Immunohistology

In preparation for immunohistology, Lugol’s solution was removed from brain tissue after CT imaging by soaking the implanted brains in a solution of 5% sodium thiosulfate (STS, Carolina) in 1% PBS for 4-6 days (Hopkins et al., 2015).

The implant was then removed, the brain returned to the STS solution for one hour.

The brains were then moved to a solution of 30-40% sucrose in PBS.

Once the brains sank, coronal sections (50 µm) were sliced with a cryostat (Leica CM3050 S) and transferred to PBS for storage.

To stain for dLight1.3b or ChR2 expression:

Sections were then blocked and treated in a 5% normal goat serum (NGS) and 0.2% PBS triton (Sigma Aldrich) solution (PBST).

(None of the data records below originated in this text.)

-- ==== Sys2Proof/Machine/Crypto.lean ====
section
/-! DEFINITION. The algorithms of the security engine that R367 names: SHA-384 and SHA-256 (FIPS 180-4), ECDSA over P-384 (FIPS 186-4), LMS with its one-time signature (RFC 8554). The spec names them and states none of them: their definitions and byte encodings are those of the standards (PRESUMED log 16). -/

namespace Sys2Proof.Machine

open Sys2Proof

/-- A byte. -/
abbrev Byte := BitVec 8

/-- The value of big-endian bytes. -/
def natBE (bs : List Byte) : Nat := bs.foldl (fun x b => 256 * x + b.toNat) 0

/-- Big-endian bytes of a value. -/
def bytesBE (n x : Nat) : List Byte := (bytesLE n x).reverse

/-- `n` bytes of a message from byte `at` on. -/
def slice (bs : List Byte) (start n : Nat) : List Byte := (bs.drop start).take n

/-! ### SHA-2 -/

/-- The first 80 primes. -/
def primes : List Nat :=
  ((List.range 410).filter fun n => 2 ≤ n && (List.range n).all fun d => d < 2 || n % d ≠ 0).take 80

/-- The integer k-th root of n, one bit at a time from bit `bits - 1` down; `r` is what is already found. -/
def rootFrom (k n : Nat) : Nat → Nat → Nat
  | 0, r => r
  | b + 1, r => rootFrom k n b (if (r + 2 ^ b) ^ k ≤ n then r + 2 ^ b else r)

/-- The first `w` bits of the fraction of the k-th root of a prime. -/
def rootFraction (k w p : Nat) : BitVec w := BitVec.ofNat w (rootFrom k (p * 2 ^ (k * w)) (w + 5) 0)

/-- The widths and rotations of a SHA-2 function. -/
structure Sha where
  /-- Bits of a word. -/
  width : Nat
  /-- Rounds, one constant each. -/
  rounds : Nat
  /-- The rotations of the two sums of a round, and the two rotations and the shift of the schedule's two. -/
  sumA : Nat × Nat × Nat
  sumE : Nat × Nat × Nat
  early : Nat × Nat × Nat
  late : Nat × Nat × Nat
  /-- The eight primes whose square roots start the state, by their place in the order of the primes, and how many words
  of the state the digest has. -/
  first : Nat
  words : Nat

/-- SHA-256. -/
def sha256 : Sha := ⟨32, 64, (2, 13, 22), (6, 11, 25), (7, 18, 3), (17, 19, 10), 0, 8⟩

/-- SHA-384. -/
def sha384 : Sha := ⟨64, 80, (28, 34, 39), (14, 18, 41), (1, 8, 7), (19, 61, 6), 8, 6⟩

/-- The sum of a round: three rotations. -/
def shaSum {w : Nat} (r : Nat × Nat × Nat) (x : BitVec w) : BitVec w :=
  x.rotateRight r.1 ^^^ x.rotateRight r.2.1 ^^^ x.rotateRight r.2.2

/-- The function of the schedule: two rotations and a shift. -/
def shaMix {w : Nat} (r : Nat × Nat × Nat) (x : BitVec w) : BitVec w :=
  x.rotateRight r.1 ^^^ x.rotateRight r.2.1 ^^^ x >>> r.2.2

/-- The message schedule, newest word first: n further words after those given. -/
def Sha.schedule (v : Sha) : Nat → List (BitVec v.width) → List (BitVec v.width)
  | 0, ws => ws
  | n + 1, ws =>
    v.schedule n ((shaMix v.late (getAt 0 ws 1) + getAt 0 ws 6 + shaMix v.early (getAt 0 ws 14) + getAt 0 ws 15) :: ws)

/-- One round, with its constant and its word of the schedule. -/
def Sha.round (v : Sha) (x : List (BitVec v.width)) (k : BitVec v.width × BitVec v.width) : List (BitVec v.width) :=
  match x with
  | [a, b, c, d, e, f, g, h] =>
    let t := h + shaSum v.sumE e + ((e &&& f) ^^^ (~~~ e &&& g)) + k.1 + k.2
    [t + shaSum v.sumA a + ((a &&& b) ^^^ (a &&& c) ^^^ (b &&& c)), a, b, c, d + t, e, f, g]
  | _ => x

/-- The constants of the rounds: fractions of cube roots. -/
def Sha.constants (v : Sha) : List (BitVec v.width) := (primes.take v.rounds).map (rootFraction 3 v.width)

/-- The words of a block, newest first. -/
def Sha.block (v : Sha) (bs : List Byte) : List (BitVec v.width) :=
  ((List.range 16).map fun i => BitVec.ofNat v.width (natBE (slice bs (v.width / 8 * i) (v.width / 8)))).reverse

/-- One block added to the state. -/
def Sha.compress (v : Sha) (ks : List (BitVec v.width)) (x : List (BitVec v.width)) (bs : List Byte) : List (BitVec v.width) :=
  let ws := (v.schedule (v.rounds - 16) (v.block bs)).reverse
  ((ks.zip ws).foldl v.round x).zipWith (fun a b => a + b) x

/-- n blocks of a padded message added to the state. -/
def Sha.blocks (v : Sha) (ks : List (BitVec v.width)) : Nat → List (BitVec v.width) → List Byte → List (BitVec v.width)
  | 0, x, _ => x
  | n + 1, x, bs => v.blocks ks n (v.compress ks x (bs.take (2 * v.width))) (bs.drop (2 * v.width))

/-- A padded message: a bit 1, bits 0, and the length in bits as a number of two words. -/
def Sha.pad (v : Sha) (bs : List Byte) : List Byte :=
  let block := 2 * v.width
  let used := bs.length + 1 + v.width / 4
  bs ++ 0x80 :: List.replicate ((block - used % block) % block) 0 ++ bytesBE (v.width / 4) (8 * bs.length)

/-- The digest of a message, as bytes. -/
def Sha.digest (v : Sha) (bs : List Byte) : List Byte :=
  let m := v.pad bs
  let start := ((primes.drop v.first).take 8).map (rootFraction 2 v.width)
  ((v.blocks v.constants (m.length / (2 * v.width)) start m).take v.words).flatMap fun x => bytesBE (v.width / 8) x.toNat

/-- SHA-384 of a public key (R367). -/
def keyDigest (bs : List Byte) : BitVec 384 := BitVec.ofNat 384 (natBE (sha384.digest bs))

/-! ### ECDSA over P-384 -/

/-- The prime of the field. -/
def ecP : Nat := 2 ^ 384 - 2 ^ 128 - 2 ^ 96 + 2 ^ 32 - 1

/-- The constant of the curve y² = x³ - 3x + b. -/
def ecB : Nat := 0xb3312fa7e23ee7e4988e056be3f82d19181d9c6efe8141120314088f5013875ac656398d8a2ed19d2a85c8edd3ec2aef

/-- The order of the base point. -/
def ecN : Nat := 0xffffffffffffffffffffffffffffffffffffffffffffffffc7634d81f4372ddf581a0db248b0a77aecec196accc52973

/-- A point: `none` at infinity, else its coordinates. -/
abbrev EcPoint := Option (Nat × Nat)

/-- The base point. -/
def ecG : EcPoint := some
  (0xaa87ca22be8b05378eb1c71ef320ad746e1d3b628ba79b9859f741e082542a385502f25dbf55296c3a545e3872760ab7,
   0x3617de4a96262c6f5d9e98bf9292dc29f8f41dbd289a147ce9da3113b5f0b8c00a60b1ce1d7e819d7a431d7c90ea0e5f)

/-- A power modulo m, by the exponent's n low bits from the highest down; `r` is the power of the bits above them. -/
def powFrom (m b e : Nat) : Nat → Nat → Nat
  | 0, r => r
  | n + 1, r => powFrom m b e n (if e.testBit n then r * r % m * b % m else r * r % m)

/-- The inverse modulo a prime below 2^384. -/
def invMod (m x : Nat) : Nat := powFrom m (x % m) (m - 2) 384 1

/-- A difference modulo the prime of the field. -/
def ecSub (a b : Nat) : Nat := (a + (ecP - b % ecP)) % ecP

/-- The third point on a line of slope `k` through two points, mirrored. -/
def ecThird (k x1 y1 x2 : Nat) : Nat × Nat :=
  let x := ecSub (ecSub (k * k) x1) x2
  (x, ecSub (k * ecSub x1 x) y1)

/-- The sum of two points. -/
def ecAdd (p q : EcPoint) : EcPoint :=
  match p, q with
  | none, q => q
  | p, none => p
  | some (x1, y1), some (x2, y2) =>
    if x1 = x2 && (y1 + y2) % ecP = 0 then none
    else if x1 = x2 then some (ecThird (ecSub (3 * x1 * x1) 3 * invMod ecP (2 * y1) % ecP) x1 y1 x2)
    else some (ecThird (ecSub y2 y1 * invMod ecP (ecSub x2 x1) % ecP) x1 y1 x2)

/-- A multiple of a point, by the factor's n low bits from the highest down; `r` is the multiple by the bits above them. -/
def ecMulFrom (p : EcPoint) (k : Nat) : Nat → EcPoint → EcPoint
  | 0, r => r
  | n + 1, r => ecMulFrom p k n (if k.testBit n then ecAdd (ecAdd r r) p else ecAdd r r)

/-- A multiple of a point. -/
def ecMul (p : EcPoint) (k : Nat) : EcPoint := ecMulFrom p k 384 none

/-- A point of the curve. -/
def ecOnCurve (x y : Nat) : Bool :=
  x < ecP && y < ecP && y * y % ecP = (x * x * x + 3 * (ecP - x) + ecB) % ecP

/-- Bytes of a P-384 public key (x, y) and of its signature (r, s). -/
def ecKeyBytes : Nat := 96

/-- ECDSA P-384 over SHA-384: a signature (r, s) of a message verifies with a key (x, y); all big-endian. -/
def ecdsaVerify (key msg sig : List Byte) : Bool :=
  let x := natBE (slice key 0 48)
  let y := natBE (slice key 48 48)
  let r := natBE (slice sig 0 48)
  let s := natBE (slice sig 48 48)
  let w := invMod ecN s
  let e := natBE (sha384.digest msg)
  ecOnCurve x y && 0 < r && r < ecN && 0 < s && s < ecN
    && match ecAdd (ecMul ecG (e * w % ecN)) (ecMul (some (x, y)) (r * w % ecN)) with
      | none => false
      | some (v, _) => v % ecN = r

/-! ### LMS -/

/-- Bytes of an LMS public key: two type codes, identifier, root. -/
def lmsKeyBytes : Nat := 56

/-- Bytes of an LMS signature: leaf, one-time type code, randomizer, 67 chains, type code, a path of 10. -/
def lmsSigBytes : Nat := 4 + 4 + 32 + 67 * 32 + 4 + 10 * 32

/-- The typecodes of LMS_SHA256_M32_H10 and LMOTS_SHA256_N32_W4. -/
def lmsType : Nat := 6
/-- The one-time signature's. -/
def lmotsType : Nat := 3

/-- A digit of four bits of a string. -/
def lmsDigit (bs : List Byte) (i : Nat) : Nat :=
  let b := (getAt 0 bs (i / 2)).toNat
  if i % 2 = 0 then b / 16 else b % 16

/-- The checksum of a digest of 64 digits, shifted by 4 bits. -/
def lmsChecksum (q : List Byte) : Nat := 16 * ((List.range 64).map fun i => 15 - lmsDigit q i).sum

/-- The rest of a chain of the one-time signature: steps 15 - n to 14 of chain i, from a value on. -/
def lmsChain (pre : List Byte) (i : Nat) : Nat → List Byte → List Byte
  | 0, x => x
  | n + 1, x => lmsChain pre i n (sha256.digest (pre ++ bytesBE 2 i ++ bytesBE 1 (14 - n) ++ x))

/-- The one-time public key that a signature leads to, with `pre` the identifier and the leaf. -/
def lmotsKey (pre msg c : List Byte) (chains : List Byte) : List Byte :=
  let q := sha256.digest (pre ++ bytesBE 2 0x8181 ++ c ++ msg)
  let digits := q ++ bytesBE 2 (lmsChecksum q)
  sha256.digest (pre ++ bytesBE 2 0x8080 ++ (List.range 67).flatMap fun i =>
    lmsChain pre i (15 - lmsDigit digits i) (slice chains (32 * i) 32))

/-- The root that a node's value leads to along a path. -/
def lmsRoot (id : List Byte) (node : Nat) (x : List Byte) : List (List Byte) → List Byte
  | [] => x
  | p :: ps =>
    let pair := if node % 2 = 1 then p ++ x else x ++ p
    lmsRoot id (node / 2) (sha256.digest (id ++ bytesBE 4 (node / 2) ++ bytesBE 2 0x8383 ++ pair)) ps

/-- LMS: a signature of a message verifies with a key. -/
def lmsVerify (key msg sig : List Byte) : Bool :=
  let id := slice key 8 16
  let leaf := natBE (slice sig 0 4)
  let pre := id ++ slice sig 0 4
  let chains := slice sig 40 (67 * 32)
  let path := (List.range 10).map fun i => slice sig (44 + 67 * 32 + 32 * i) 32
  let node := 1024 + leaf
  let value := sha256.digest (id ++ bytesBE 4 node ++ bytesBE 2 0x8282 ++ lmotsKey pre msg (slice sig 8 32) chains)
  natBE (slice key 0 4) = lmsType && natBE (slice key 4 4) = lmotsType
    && natBE (slice sig 4 4) = lmotsType && natBE (slice sig (40 + 67 * 32) 4) = lmsType
    && leaf < 1024 && lmsRoot id node value path = slice key 24 32

/-! ### A firmware image's signatures (R367) -/

/-- Bytes of an image after its header and body: both keys and both signatures (the order PRESUMED log 16). -/
def trailBytes : Nat := ecKeyBytes + lmsKeyBytes + (ecKeyBytes + lmsSigBytes)

/-- Both signatures over the header and body verify with the keys that the image carries (R367). -/
def signaturesVerify (msg trail : List Byte) : Bool :=
  let ec := slice trail 0 ecKeyBytes
  let lms := slice trail ecKeyBytes lmsKeyBytes
  let sigs := trail.drop (ecKeyBytes + lmsKeyBytes)
  ecdsaVerify ec msg (slice sigs 0 ecKeyBytes) && lmsVerify lms msg (slice sigs ecKeyBytes lmsSigBytes)

end Sys2Proof.Machine
end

Treated sections were then incubated for 24-48 hours at 4°C in 5% NGS, 0.2% triton, and a GFP primary antibody (chicken polyclonal antibody; 1:1000, ThermoFisher Scientific, No. A10262).

Slices were then washed, and incubated for 2 hours at room temperature in 5% NGS, 0.2% PBST, and an Alexa 488 secondary antibody (goat anti-chicken; 1:200, ThermoFisher Scientific, No.A-11039).

For neuronal staining:

Sections were then blocked and treated in a 5% bovine serum albumin (BSA) and 0.2% PBS triton (Sigma Aldrich) solution (PBST).

Treated sections were then incubated for 24-48 hours at 4°C in 5% BSA, 0.2% triton, and a NeuN primary antibody (guinea pig antibody; 1:500, Synaptic Systems, 266 004).

Slices were then washed, and incubated for 2 hours at room temperature in 5% BSA, 0.2% PBST, and an Alexa 647 secondary antibody (goat anti-guinea pig; 1:200, ThermoFisher Scientific, No. A-21450).

Finally, stained sections were mounted onto glass slides using Vectashield Mounting Medium with DAPI (Vector Laboratories, H-2000).

Confocal images were acquired with a Zeiss LSM 800.